A nifty feature of sympy is its code generator. This allows generating code in many languages from expressions derived in sympy. I’ve been using this for a while and came across the Common Subexpression Elimination (CSE) function (again), recently.

In earlier* versions of sympy I did not find it of great use. But now I was pleasantly surprised how much it matured. (* I cannot say for sure when I last tried using it; it must’ve been a long while ago.)

What is it and what is it good for?

Let’s say we want to generate code for a PI controller in C. The literature says its transfer function (in DIN notation) reads:

 G(s) = K_p + \frac{K_i}{s}

Then furthermore the representation for a discrete time system with time step T_s becomes

 G(z) = K_p + \frac{K_i T_s}{2} + \frac{\frac{K_i T_s}{2} - K_p}{z}

In order to efficiently and flexibly calculate the response we want to implement it in a second order IIR (infinite impulse response) filter structure. This structure is basically a representation of  G_z as a rational function

 \frac{ b_0 + b_1 z^{-1} + b_2 z^{-2} }{ a_0 + a_1 z^{-1} + a_2 z^{-2} }

so we need to take the expression apart such that we can determine the coefficients a_1, a_2, b_0, … (by convention, the problem is scaled such that a_0 = 1.

This is all very cumbersome to do manually (and I suck at doing this, especially as I insert quite embarrassing mistakes all the time). So, sympy to the rescue:

import sympy as sy

Kp, Ki, Ts = sy.symbols("K_p K_i T_s", real=True)
z = sy.symbols("z", complex=True)
G_z = Kp + Ki*Ts/2 + (Ki*Ts/2 - Kp)/z

display(G_z)

n, d = G_z.ratsimp().as_numer_denom()
n, d = n.as_poly(z), d.as_poly(z)

display(n, d)

We first define the symbols needed. Then set up G_z according to our equation above. After displaying it for good measure, we do a rational simplification ratsimp() on it and split it into numerator n and denominator d.
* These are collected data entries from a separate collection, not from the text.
-- ==== Sys2Proof/Machine/Supplies.lean ====
section
/-!
DEFINITION. Machine/Supplies.lean: supplies that leave and return, and the host ports at the end of a reset (chapters 16 and 20).
-/
namespace Sys2Proof.Machine

/-- Once a reset of the device has ended, every port whose PERST# is released leaves DOWN_RESET (R593). -/
def State.portsTrain (s : State) : State := (List.range 4).foldl State.leaveReset s

/-- RESET_END (R583, R593). -/
def State.resetEnds (s : State) : State := if s.boot.inReset then s.resetEnd.portsTrain else s

/-- LOCK_REGAINED (R557, R593). -/
def State.lockReturns (s : State) : State := s.lockRegained.portsTrain

/-- POWER_REMOVAL (R577, R699): without VDD_AON nothing but the flash and the levels on the pins remains, and a thermal trip is over; without VDD_IO the low-speed
pins are high-impedance and management does not answer. -/
def State.powerRemoval (s : State) (aon : Bool) : State :=
  if aon then
    { pending := s.pending, free := s.free, ports := Table.mapVals {} (fun _ (p : HostPort) => { perst := p.perst }) s.ports,
      boot := { aonIn := false, ioIn := s.boot.ioIn, inReset := true, flash := s.boot.flash } }
  else s.updBoot (fun b => { b with ioIn := false })

/-- VDD_IO_RETURN (R699): with VDD_AON present throughout, the pins take their states again. -/
def State.ioReturns (s : State) : State := if s.boot.aonIn then s.updBoot (fun b => { b with ioIn := true }) else s

/-- What THERM_TRIP_N shows: asserted from a trip until VDD_AON is removed (R577), and not while VDD_IO is out of range (R699). -/
def State.thermTripAsserted (s : State) : Bool := s.power.tripped && s.boot.aonIn && s.boot.ioIn

end Sys2Proof.Machine
end

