-- ==== Sys2Proof/Certificates/Slice0/Obligations.lean ====
section
/-!
DEFINITION. Certificates/Slice0/Obligations.lean: the statements for the provers.
-/
open Sys2Proof Sys2Proof.Machine Sys2Proof.Safety

/-- In a quiet device whose mailbox is free: NOP answers the DT of its acceptance and changes nothing else; COALESCE_SET within its range sets the two aggregation fields of its vector and nothing else; RING_PAIR_CREATE that passes every check creates exactly the pair named, empty, and leaves every other pair; EVENT_RING_SET that passes its checks creates the ring, delivers the PORT_RESET event and the held events in order, reports the dropped ones, and answers how many entries it wrote. Every field not named stays, but for the response, the acceptance and the sensors. -/
def Obligations.TransportCommandsReply : Prop :=
  ∀ (s : State) (c : Call) (x : Nat), x = callPayload c →
    (MailboxFree s c 0x0914 → Replies (.nop c) s c 0x0914 (taken s c 0x0914) { result := s.dt }) ∧
    (MailboxFree s c 0x0913 → field x 6 2 = 0 → field x 16 16 = 0 → field x 32 32 ≤ 245760 →
      Replies (.coalesceSet c) s c 0x0913
        ((taken s c 0x0913).updPort c.port (fun p => p.setVector (field x 0 6) { p.vector (field x 0 6) with aggCount := field x 8 8, aggTime := field x 32 32 })) {}) ∧
    (MailboxFree s c 0x0910 → field x 5 3 = 0 → field x 30 2 = 0 → field x 44 4 = 0 → field x 60 4 = 0 → 4 ≤ field x 8 8 → field x 8 8 ≤ 12 →
      4 ≤ field x 16 8 → field x 16 8 ≤ 12 →
      (s.port c.port).checkAperture (field x 32 12) (field x 64 32) (64 * 2 ^ field x 8 8) true false = .ok →
      (s.port c.port).checkAperture (field x 48 12) (field x 96 32) (32 * 2 ^ field x 16 8) false true = .ok →
      field x 64 32 % 256 = 0 → field x 96 32 % 256 = 0 → ((s.port c.port).pair (field x 0 5)).live = false →
      overlaps ((s.port c.port).span (field x 32 12) (field x 64 32) (64 * 2 ^ field x 8 8))
        ((s.port c.port).span (field x 48 12) (field x 96 32) (32 * 2 ^ field x 16 8)) = false →
      (∀ r ∈ (s.port c.port).ringSpans,
        overlaps ((s.port c.port).span (field x 32 12) (field x 64 32) (64 * 2 ^ field x 8 8)) r = false ∧
        overlaps ((s.port c.port).span (field x 48 12) (field x 96 32) (32 * 2 ^ field x 16 8)) r = false) →
      Replies (.ringPairCreate c) s c 0x0910
        ((taken s c 0x0910).updPort c.port (fun p => p.setPair (field x 0 5)
          { live := true, sqLog := field x 8 8, cqLog := field x 16 8, vector := field x 24 6, sqAperture := field x 32 12, sqOffset := field x 64 32,
            cqAperture := field x 48 12, cqOffset := field x 96 32, capAtLoss := 2 ^ field x 16 8 - 1 })) {}) ∧
    (MailboxFree s c 0x0912 → field x 20 12 = 0 → 4 ≤ field x 0 8 → field x 0 8 ≤ 14 →
      (s.port c.port).checkAperture (field x 8 12) (field x 32 32) (32 * 2 ^ field x 0 8) false true = .ok → field x 32 32 % 256 = 0 →
      (s.port c.port).events.live = false →
      ∀ r, r = HostPort.deliverHeld s.dt ((s.port c.port).resetEvent.toList ++ (s.port c.port).heldEvents)
        ({ (taken s c 0x0912).port c.port with
            events := { (s.port c.port).events with live := true, log := field x 0 8, aperture := field x 8 12, offset := field x 32 32, head := 0, tail := 0,
                                                    phase := true, capAtLoss := 2 ^ field x 0 8 - 1 },
            heldEvents := [], resetEvent := none }, 0) →
      Replies (.eventRingSet c) s c 0x0912 ((taken s c 0x0912).setPort c.port (r.1.postLost s.dt)) { result := r.2 })

/-- In a quiet device with a free mailbox, each query whose descriptor passes R478 and whose object is live writes the record of its table, computed in the state the accepted command leaves, inline or through the response buffer, or answers BUFFER_TOO_SMALL with the bytes needed; nothing else changes. PARTITION_QUERY draws one free value, for the TDM_PORTS field of USAGE, which no rule gives (log 33). -/
def Obligations.QueriesRespond : Prop :=
  ∀ (s : State) (c : Call), BufferOk c →
    (∀ n, MailboxFree s c 0x0101 → s.partOf c.port c.handle true = some n →
      Responds (.partitionQuery c) s c 0x0101 { taken s c 0x0101 with free := s.free + 1 } 80
        (({ taken s c 0x0101 with free := s.free + 1 } : State).partitionRecord n (Config.freeValue s.free)) none) ∧
    (MailboxFree s c 0x0105 → Responds (.siteQuery c) s c 0x0105 (taken s c 0x0105) 16 s.site.record none) ∧
    (∀ m, MailboxFree s c 0x0302 → s.modelOf c.port c.handle = some m →
      Responds (.modelQuery c) s c 0x0302 (taken s c 0x0302) 64 (((s.content (s.model m).content).pkg.map packageRecord).getD 0) none) ∧
    (∀ hs, MailboxFree s c 0x0304 → hs = (s.models.filter (fun e => e.2.live && e.2.part == c.port)).map (fun e => modelHandle e.1 e.2.gen) →
      Responds (.modelList c) s c 0x0304 (taken s c 0x0304) (4 + 4 * hs.length) (handleList hs) none) ∧
    (∀ i, MailboxFree s c 0x0402 → s.pipeOf c.port c.handle = some i →
      Responds (.pipelineQuery c) s c 0x0402 (taken s c 0x0402) 64
        (pack [(32, (s.pipe i).latency), (32, (s.pipe i).prefixTokens), (11, s.pipeStreams i), (53, 0), (128, s.stageRecord (s.pipe i) .encode),
               (128, s.stageRecord (s.pipe i) .translate), (128, s.stageRecord (s.pipe i) .speak)]) none) ∧
    (∀ hs, MailboxFree s c 0x0405 →
      hs = (s.pipes.filter (fun e => e.2.live && e.2.ready && !e.2.deleting && e.2.part == c.port)).map (fun e => pipeHandle e.1 e.2.gen) →
      Responds (.pipelineList c) s c 0x0405 (taken s c 0x0405) (4 + 4 * hs.length) (handleList hs) none) ∧
    (∀ i, MailboxFree s c 0x0508 → s.streamOf c.port c.handle = some i →
      Responds (.streamQuery c) s c 0x0508 (taken s c 0x0508) 128 ((taken s c 0x0508).streamRecord i) none) ∧
    (∀ is, MailboxFree s c 0x0509 → is = (s.streams.filter (fun e => e.2.part == c.port && e.2.state != .closed)).map (·.1) →
      Responds (.streamList c) s c 0x0509 (taken s c 0x0509) (4 + 8 * is.length) (is.length + 2 ^ 32 * concatRecords 64 (is.map s.streamEntry)) none) ∧
    (∀ b, MailboxFree s c 0x0515 → s.branchOf c.port c.handle = some b →
      Responds (.branchQuery c) s c 0x0515 (taken s c 0x0515) 64 ((taken s c 0x0515).branchRecord b) none) ∧
    (∀ t, MailboxFree s c 0x0603 → s.tdmOf c.port c.handle = some t →
      Responds (.portQuery c) s c 0x0603 (taken s c 0x0603) 16 ((taken s c 0x0603).tdmRecord t) none) ∧
    (MailboxFree s c 0x0901 →
      Responds (.deviceQuery c) s c 0x0901 (taken s c 0x0901) 32 ((taken s c 0x0901).deviceRecord c.port)
        (some ((taken s c 0x0901).fwVersion c.port)))

/-- In a quiet device with a free mailbox: TELEMETRY_READ of a group that exists, for COUNT indices from FIRST on that the group has, writes their records one after another; DIAG_JOURNAL_READ writes, oldest first, at most COUNT entries from FIRST_SEQ on that belong to the port or to no partition, and answers the newest sequence. With an empty journal that sequence is stated by no rule: RESULT is a free value (log 21). -/
def Obligations.TelemetryAndJournalRespond : Prop :=
  ∀ (s : State) (c : Call) (x : Nat), x = callPayload c → BufferOk c →
    (∀ r, MailboxFree s c 0x0701 → field x 104 24 = 0 → (groupLast (field x 96 8)).isSome = true →
      (List.range' (field x 128 16) (field x 144 16)).all (groupHas (field x 96 8)) = true → 0 < field x 144 16 → field x 144 16 ≤ 1024 →
      r = joinRecords ((List.range' (field x 128 16) (field x 144 16)).map ((taken s c 0x0701).groupRecord c.port (field x 96 8))) →
      Responds (.telemetryRead c) s c 0x0701 (taken s c 0x0701) r.1 r.2 none) ∧
    (∀ e es rs, MailboxFree s c 0x0801 → s.journal.entries = e :: es → rs = (s.journalFor c.port (field x 96 32)).take (field x 128 32) →
      Responds (.diagJournalRead c) s c 0x0801 (taken s c 0x0801) (32 * rs.length) (concatRecords 256 (rs.map JEntry.bytes)) (some e.seq)) ∧
    (MailboxFree s c 0x0801 → s.journal.entries = [] →
      Responds (.diagJournalRead c) s c 0x0801 { taken s c 0x0801 with free := s.free + 1 } 0 0 (some (Config.freeValue s.free % 2 ^ 32)))

/-- In a quiet device with a free mailbox: PARTITION_HOST_LOSS_SET of the own partition stores the two values of Table 11-4; PARTITION_TRIM_SET by the plan authority stores TRIM_NONE, and where it clears it a trim pass follows (log 109); POWER_CAP_SET by the plan authority sets the cap, or with 0 returns to the site cap; PORT_CONFIGURE of an owned DISABLED port with no pending enable and no mapped slot stores its configuration. Everything not named stays, but for the response, the acceptance and the sensors. -/
def Obligations.PartitionCommandsReply : Prop :=
  ∀ (s : State) (c : Call) (x : Nat), x = callPayload c →
    (∀ n, MailboxFree s c 0x0103 → field x 4 28 = 0 → field x 0 2 ≠ 3 → field x 2 2 ≠ 3 → s.partOf c.port c.handle false = some n →
      Replies (.partitionHostLossSet c) s c 0x0103
        ((taken s c 0x0103).updPart n (fun p => { p with hlTdm := field x 0 2, hlHost := field x 2 2 })) {}) ∧
    (∀ n, MailboxFree s c 0x0104 → s.partOf c.port c.handle true = some n → s.isPlan c.port = true → field x 1 31 = 0 →
      Starts (.partitionTrimSet c) s c 0x0104 (((taken s c 0x0104).updPart n (fun p => { p with trimNone := flag x 0 })).trimCheck n) (.done {}) ∧
      (flag x 0 = true → Table.sortedFrom 0 s.parts = true →
        Replies (.partitionTrimSet c) s c 0x0104 ((taken s c 0x0104).updPart n (fun p => { p with trimNone := true })) {})) ∧
    (MailboxFree s c 0x0902 → s.isPlan c.port = true → field x 5 27 = 0 → (field x 0 5 = 0 ∨ 14 ≤ field x 0 5 ∧ field x 0 5 ≤ 28) →
      Starts (.powerCapSet c) s c 0x0902 ((taken s c 0x0902).setCap (if field x 0 5 = 0 then s.site.cap else field x 0 5) 0) (.done {})) ∧
    (∀ t, MailboxFree s c 0x0601 → (tdmConfigOf x).slots ≠ 3 → (tdmConfigOf x).width ≠ 3 → field x 21 43 = 0 → (tdmConfigOf x).supported = true →
      ((tdmConfigOf x).sentInEn = true → (tdmConfigOf x).sentIn < (tdmConfigOf x).count) →
      ((tdmConfigOf x).sentOutEn = true → (tdmConfigOf x).sentOut < (tdmConfigOf x).count) →
      s.tdmOf c.port c.handle = some t → (s.tdm t).state = .disabled → (s.tdm t).enableAt = none → s.tdmMapped t = false →
      Replies (.portConfigure c) s c 0x0601 ((taken s c 0x0601).updTdm t (fun p => { p with cfg := tdmConfigOf x })) {})
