-- ==== Sys2Proof/Laws/State.lean ====
section
/-!
SUPPORT. Laws/State.lean: what each update of State leaves alone, field by field, and what the accessors read back.
-/
namespace Sys2Proof.Machine

/-! ## State.setPort changes ports only -/

@[simp] theorem State.setPort_pending (s : State) (p : Nat) (v : HostPort) : (s.setPort p v).pending = s.pending := rfl
@[simp] theorem State.setPort_free (s : State) (p : Nat) (v : HostPort) : (s.setPort p v).free = s.free := rfl
@[simp] theorem State.setPort_dt (s : State) (p : Nat) (v : HostPort) : (s.setPort p v).dt = s.dt := rfl
@[simp] theorem State.setPort_site (s : State) (p : Nat) (v : HostPort) : (s.setPort p v).site = s.site := rfl
@[simp] theorem State.setPort_parts (s : State) (p : Nat) (v : HostPort) : (s.setPort p v).parts = s.parts := rfl
@[simp] theorem State.setPort_contents (s : State) (p : Nat) (v : HostPort) : (s.setPort p v).contents = s.contents := rfl
@[simp] theorem State.setPort_nextContent (s : State) (p : Nat) (v : HostPort) : (s.setPort p v).nextContent = s.nextContent := rfl
@[simp] theorem State.setPort_models (s : State) (p : Nat) (v : HostPort) : (s.setPort p v).models = s.models := rfl
@[simp] theorem State.setPort_loads (s : State) (p : Nat) (v : HostPort) : (s.setPort p v).loads = s.loads := rfl
@[simp] theorem State.setPort_nextLoad (s : State) (p : Nat) (v : HostPort) : (s.setPort p v).nextLoad = s.nextLoad := rfl
@[simp] theorem State.setPort_pipes (s : State) (p : Nat) (v : HostPort) : (s.setPort p v).pipes = s.pipes := rfl
@[simp] theorem State.setPort_streams (s : State) (p : Nat) (v : HostPort) : (s.setPort p v).streams = s.streams := rfl
@[simp] theorem State.setPort_branches (s : State) (p : Nat) (v : HostPort) : (s.setPort p v).branches = s.branches := rfl
@[simp] theorem State.setPort_attachSeq (s : State) (p : Nat) (v : HostPort) : (s.setPort p v).attachSeq = s.attachSeq := rfl
@[simp] theorem State.setPort_tiles (s : State) (p : Nat) (v : HostPort) : (s.setPort p v).tiles = s.tiles := rfl
@[simp] theorem State.setPort_flanks (s : State) (p : Nat) (v : HostPort) : (s.setPort p v).flanks = s.flanks := rfl
@[simp] theorem State.setPort_pages (s : State) (p : Nat) (v : HostPort) : (s.setPort p v).pages = s.pages := rfl
@[simp] theorem State.setPort_journal (s : State) (p : Nat) (v : HostPort) : (s.setPort p v).journal = s.journal := rfl
@[simp] theorem State.setPort_feeders (s : State) (p : Nat) (v : HostPort) : (s.setPort p v).feeders = s.feeders := rfl
@[simp] theorem State.setPort_ops (s : State) (p : Nat) (v : HostPort) : (s.setPort p v).ops = s.ops := rfl
@[simp] theorem State.setPort_nextOp (s : State) (p : Nat) (v : HostPort) : (s.setPort p v).nextOp = s.nextOp := rfl
@[simp] theorem State.setPort_barriers (s : State) (p : Nat) (v : HostPort) : (s.setPort p v).barriers = s.barriers := rfl
@[simp] theorem State.setPort_store (s : State) (p : Nat) (v : HostPort) : (s.setPort p v).store = s.store := rfl
@[simp] theorem State.setPort_fabric (s : State) (p : Nat) (v : HostPort) : (s.setPort p v).fabric = s.fabric := rfl
@[simp] theorem State.setPort_mem (s : State) (p : Nat) (v : HostPort) : (s.setPort p v).mem = s.mem := rfl
@[simp] theorem State.setPort_audio (s : State) (p : Nat) (v : HostPort) : (s.setPort p v).audio = s.audio := rfl
@[simp] theorem State.setPort_power (s : State) (p : Nat) (v : HostPort) : (s.setPort p v).power = s.power := rfl
@[simp] theorem State.setPort_boot (s : State) (p : Nat) (v : HostPort) : (s.setPort p v).boot = s.boot := rfl
@[simp] theorem State.setPort_mgmt (s : State) (p : Nat) (v : HostPort) : (s.setPort p v).mgmt = s.mgmt := rfl
@[simp] theorem State.setPort_pins (s : State) (p : Nat) (v : HostPort) : (s.setPort p v).pins = s.pins := rfl

/-! ## State.updPort changes ports only -/

@[simp] theorem State.updPort_pending (s : State) (p : Nat) (f : HostPort → HostPort) : (s.updPort p f).pending = s.pending := rfl
@[simp] theorem State.updPort_free (s : State) (p : Nat) (f : HostPort → HostPort) : (s.updPort p f).free = s.free := rfl
@[simp] theorem State.updPort_dt (s : State) (p : Nat) (f : HostPort → HostPort) : (s.updPort p f).dt = s.dt := rfl
@[simp] theorem State.updPort_site (s : State) (p : Nat) (f : HostPort → HostPort) : (s.updPort p f).site = s.site := rfl
@[simp] theorem State.updPort_parts (s : State) (p : Nat) (f : HostPort → HostPort) : (s.updPort p f).parts = s.parts := rfl
@[simp] theorem State.updPort_contents (s : State) (p : Nat) (f : HostPort → HostPort) : (s.updPort p f).contents = s.contents := rfl
@[simp] theorem State.updPort_nextContent (s : State) (p : Nat) (f : HostPort → HostPort) : (s.updPort p f).nextContent = s.nextContent := rfl
@[simp] theorem State.updPort_models (s : State) (p : Nat) (f : HostPort → HostPort) : (s.updPort p f).models = s.models := rfl
@[simp] theorem State.updPort_loads (s : State) (p : Nat) (f : HostPort → HostPort) : (s.updPort p f).loads = s.loads := rfl
@[simp] theorem State.updPort_nextLoad (s : State) (p : Nat) (f : HostPort → HostPort) : (s.updPort p f).nextLoad = s.nextLoad := rfl
@[simp] theorem State.updPort_pipes (s : State) (p : Nat) (f : HostPort → HostPort) : (s.updPort p f).pipes = s.pipes := rfl
@[simp] theorem State.updPort_streams (s : State) (p : Nat) (f : HostPort → HostPort) : (s.updPort p f).streams = s.streams := rfl
@[simp] theorem State.updPort_branches (s : State) (p : Nat) (f : HostPort → HostPort) : (s.updPort p f).branches = s.branches := rfl
@[simp] theorem State.updPort_attachSeq (s : State) (p : Nat) (f : HostPort → HostPort) : (s.updPort p f).attachSeq = s.attachSeq := rfl
@[simp] theorem State.updPort_tiles (s : State) (p : Nat) (f : HostPort → HostPort) : (s.updPort p f).tiles = s.tiles := rfl
@[simp] theorem State.updPort_flanks (s : State) (p : Nat) (f : HostPort → HostPort) : (s.updPort p f).flanks = s.flanks := rfl
@[simp] theorem State.updPort_pages (s : State) (p : Nat) (f : HostPort → HostPort) : (s.updPort p f).pages = s.pages := rfl
@[simp] theorem State.updPort_journal (s : State) (p : Nat) (f : HostPort → HostPort) : (s.updPort p f).journal = s.journal := rfl
@[simp] theorem State.updPort_feeders (s : State) (p : Nat) (f : HostPort → HostPort) : (s.updPort p f).feeders = s.feeders := rfl
@[simp] theorem State.updPort_ops (s : State) (p : Nat) (f : HostPort → HostPort) : (s.updPort p f).ops = s.ops := rfl
@[simp] theorem State.updPort_nextOp (s : State) (p : Nat) (f : HostPort → HostPort) : (s.updPort p f).nextOp = s.nextOp := rfl
@[simp] theorem State.updPort_barriers (s : State) (p : Nat) (f : HostPort → HostPort) : (s.updPort p f).barriers = s.barriers := rfl
@[simp] theorem State.updPort_store (s : State) (p : Nat) (f : HostPort → HostPort) : (s.updPort p f).store = s.store := rfl
@[simp] theorem State.updPort_fabric (s : State) (p : Nat) (f : HostPort → HostPort) : (s.updPort p f).fabric = s.fabric := rfl
@[simp] theorem State.updPort_mem (s : State) (p : Nat) (f : HostPort → HostPort) : (s.updPort p f).mem = s.mem := rfl
@[simp] theorem State.updPort_audio (s : State) (p : Nat) (f : HostPort → HostPort) : (s.updPort p f).audio = s.audio := rfl
@[simp] theorem State.updPort_power (s : State) (p : Nat) (f : HostPort → HostPort) : (s.updPort p f).power = s.power := rfl
@[simp] theorem State.updPort_boot (s : State) (p : Nat) (f : HostPort → HostPort) : (s.updPort p f).boot = s.boot := rfl
@[simp] theorem State.updPort_mgmt (s : State) (p : Nat) (f : HostPort → HostPort) : (s.updPort p f).mgmt = s.mgmt := rfl
@[simp] theorem State.updPort_pins (s : State) (p : Nat) (f : HostPort → HostPort) : (s.updPort p f).pins = s.pins := rfl

/-! ## State.updPart changes parts only -/

@[simp] theorem State.updPart_pending (s : State) (p : Nat) (f : Partition → Partition) : (s.updPart p f).pending = s.pending := rfl
@[simp] theorem State.updPart_free (s : State) (p : Nat) (f : Partition → Partition) : (s.updPart p f).free = s.free := rfl
@[simp] theorem State.updPart_dt (s : State) (p : Nat) (f : Partition → Partition) : (s.updPart p f).dt = s.dt := rfl
@[simp] theorem State.updPart_site (s : State) (p : Nat) (f : Partition → Partition) : (s.updPart p f).site = s.site := rfl
@[simp] theorem State.updPart_ports (s : State) (p : Nat) (f : Partition → Partition) : (s.updPart p f).ports = s.ports := rfl
@[simp] theorem State.updPart_contents (s : State) (p : Nat) (f : Partition → Partition) : (s.updPart p f).contents = s.contents := rfl
@[simp] theorem State.updPart_nextContent (s : State) (p : Nat) (f : Partition → Partition) : (s.updPart p f).nextContent = s.nextContent := rfl
@[simp] theorem State.updPart_models (s : State) (p : Nat) (f : Partition → Partition) : (s.updPart p f).models = s.models := rfl
@[simp] theorem State.updPart_loads (s : State) (p : Nat) (f : Partition → Partition) : (s.updPart p f).loads = s.loads := rfl
@[simp] theorem State.updPart_nextLoad (s : State) (p : Nat) (f : Partition → Partition) : (s.updPart p f).nextLoad = s.nextLoad := rfl
@[simp] theorem State.updPart_pipes (s : State) (p : Nat) (f : Partition → Partition) : (s.updPart p f).pipes = s.pipes := rfl
@[simp] theorem State.updPart_streams (s : State) (p : Nat) (f : Partition → Partition) : (s.updPart p f).streams = s.streams := rfl
@[simp] theorem State.updPart_branches (s : State) (p : Nat) (f : Partition → Partition) : (s.updPart p f).branches = s.branches := rfl
@[simp] theorem State.updPart_attachSeq (s : State) (p : Nat) (f : Partition → Partition) : (s.updPart p f).attachSeq = s.attachSeq := rfl
@[simp] theorem State.updPart_tiles (s : State) (p : Nat) (f : Partition → Partition) : (s.updPart p f).tiles = s.tiles := rfl
@[simp] theorem State.updPart_flanks (s : State) (p : Nat) (f : Partition → Partition) : (s.updPart p f).flanks = s.flanks := rfl
@[simp] theorem State.updPart_pages (s : State) (p : Nat) (f : Partition → Partition) : (s.updPart p f).pages = s.pages := rfl
@[simp] theorem State.updPart_journal (s : State) (p : Nat) (f : Partition → Partition) : (s.updPart p f).journal = s.journal := rfl
@[simp] theorem State.updPart_feeders (s : State) (p : Nat) (f : Partition → Partition) : (s.updPart p f).feeders = s.feeders := rfl
@[simp] theorem State.updPart_ops (s : State) (p : Nat) (f : Partition → Partition) : (s.updPart p f).ops = s.ops := rfl
@[simp] theorem State.updPart_nextOp (s : State) (p : Nat) (f : Partition → Partition) : (s.updPart p f).nextOp = s.nextOp := rfl
@[simp] theorem State.updPart_barriers (s : State) (p : Nat) (f : Partition → Partition) : (s.updPart p f).barriers = s.barriers := rfl
@[simp] theorem State.updPart_store (s : State) (p : Nat) (f : Partition → Partition) : (s.updPart p f).store = s.store := rfl
@[simp] theorem State.updPart_fabric (s : State) (p : Nat) (f : Partition → Partition) : (s.updPart p f).fabric = s.fabric := rfl
@[simp] theorem State.updPart_mem (s : State) (p : Nat) (f : Partition → Partition) : (s.updPart p f).mem = s.mem := rfl
@[simp] theorem State.updPart_audio (s : State) (p : Nat) (f : Partition → Partition) : (s.updPart p f).audio = s.audio := rfl
@[simp] theorem State.updPart_power (s : State) (p : Nat) (f : Partition → Partition) : (s.updPart p f).power = s.power := rfl
@[simp] theorem State.updPart_boot (s : State) (p : Nat) (f : Partition → Partition) : (s.updPart p f).boot = s.boot := rfl
@[simp] theorem State.updPart_mgmt (s : State) (p : Nat) (f : Partition → Partition) : (s.updPart p f).mgmt = s.mgmt := rfl
@[simp] theorem State.updPart_pins (s : State) (p : Nat) (f : Partition → Partition) : (s.updPart p f).pins = s.pins := rfl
Now, we represent n and d as polynomials of z. And this is how we obtain our coefficients a1, a2, and so on. We continue:

scale = d.LC()

n, d = (n.as_expr()/scale).as_poly(z), (d.as_expr()/scale).as_poly(z)
N, D = n.degree(), d.degree()

We find the scaling factor as the leading coefficient (LC()) of the denominator d, scale both accordingly and determine the degree of each (this is mostly to determine for how many terms we have to iterate when printing etc.).

Bs = n.all_coeffs()
As = d.all_coeffs()

display(Bs)
display(As)

Now, basically Bs contains all coefficients [b0 b1] and likewise for As. Here’s a shortcut, see if you can spot it.

And now comes the cse magic:

commons, exprs = sy.cse(Bs)

This returns a tuple. The first element is a list of tuples of arbitrarily assigned place holder variables x0, x1, and so on. The second element are the original expressions, but the placeholders are substituted. In this example:

(
  [
    (x0, K_i*T_s/2)
  ],
  [K_p + x0, -K_p + x0]
)

Which means, instead of calculating K_i*T_s/2 twice, we can do it once, assign it to x0 and use that on the expressions.

You can even concatenate As and Bs for good measure (not really necessary here, since the As only contain 1 and 0, but in other controller topologies this may change).

commons, exprs = sy.cse(As + Bs)

# Printing C code for instance
for com in commons:
    print( sy.ccode(com[1], assign_to=repr(com[0])) )

for expr, name in zip(exprs, "a0 a1 b0 b1".split(" ")):
    print( sy.ccode(expr, assign_to=f"coeffs.{name:s}") )

We obtain the common terms commons and the reduced expressions exprs, then print the common terms assigning them to their respective placeholder variables, and finally print the reduced expressions. This produces this five liner in C:

x0 = (1.0/2.0)*K_i*T_s;
coeffs.a0 = 1;
coeffs.a1 = 0;
coeffs.b0 = K_p + x0;
coeffs.b1 = -K_p + x0;

Now, how is this useful you ask? Well, for this toy example it certainly is a lot of work for five lines I could’ve just typed out.

But if you go into a PID controller with damped differential term, and you want your code to be efficient (i.e. have as few operations as possible), this is very handy. Just by changing the symbols and the expression for G_z we obtain this:

x0 = 2*T_v;
x1 = 1.0/(T_s + x0);
x2 = 4*T_v;
x3 = T_i*T_s;
x4 = 2*x3;
x5 = T_i*x2;
x6 = 1.0/(x4 + x5);
x7 = K_p*x4;
x8 = K_p*T_s*x0;
x9 = pow(T_s, 2);
x10 = 4*K_p*T_d*T_i + K_p*x5;
x11 = K_p*x9 + x10;
c.a0 = 1;
c.a1 = -x1*x2;
c.a2 = x1*(-T_s + 2*T_v);
c.b0 = x6*(x11 + x7 + x8);
c.b1 = (K_p*x9 - x10)/(T_i*x0 + x3);
c.b2 = x6*(x11 - x7 - x8);

I did this manually once, and only obtained five or six of the placeholders. That’s the power of cse().

Oh, you need the code in Python for testing? No problem, just use pycode instead (and work around that assign_to parameter).

So, there you have it.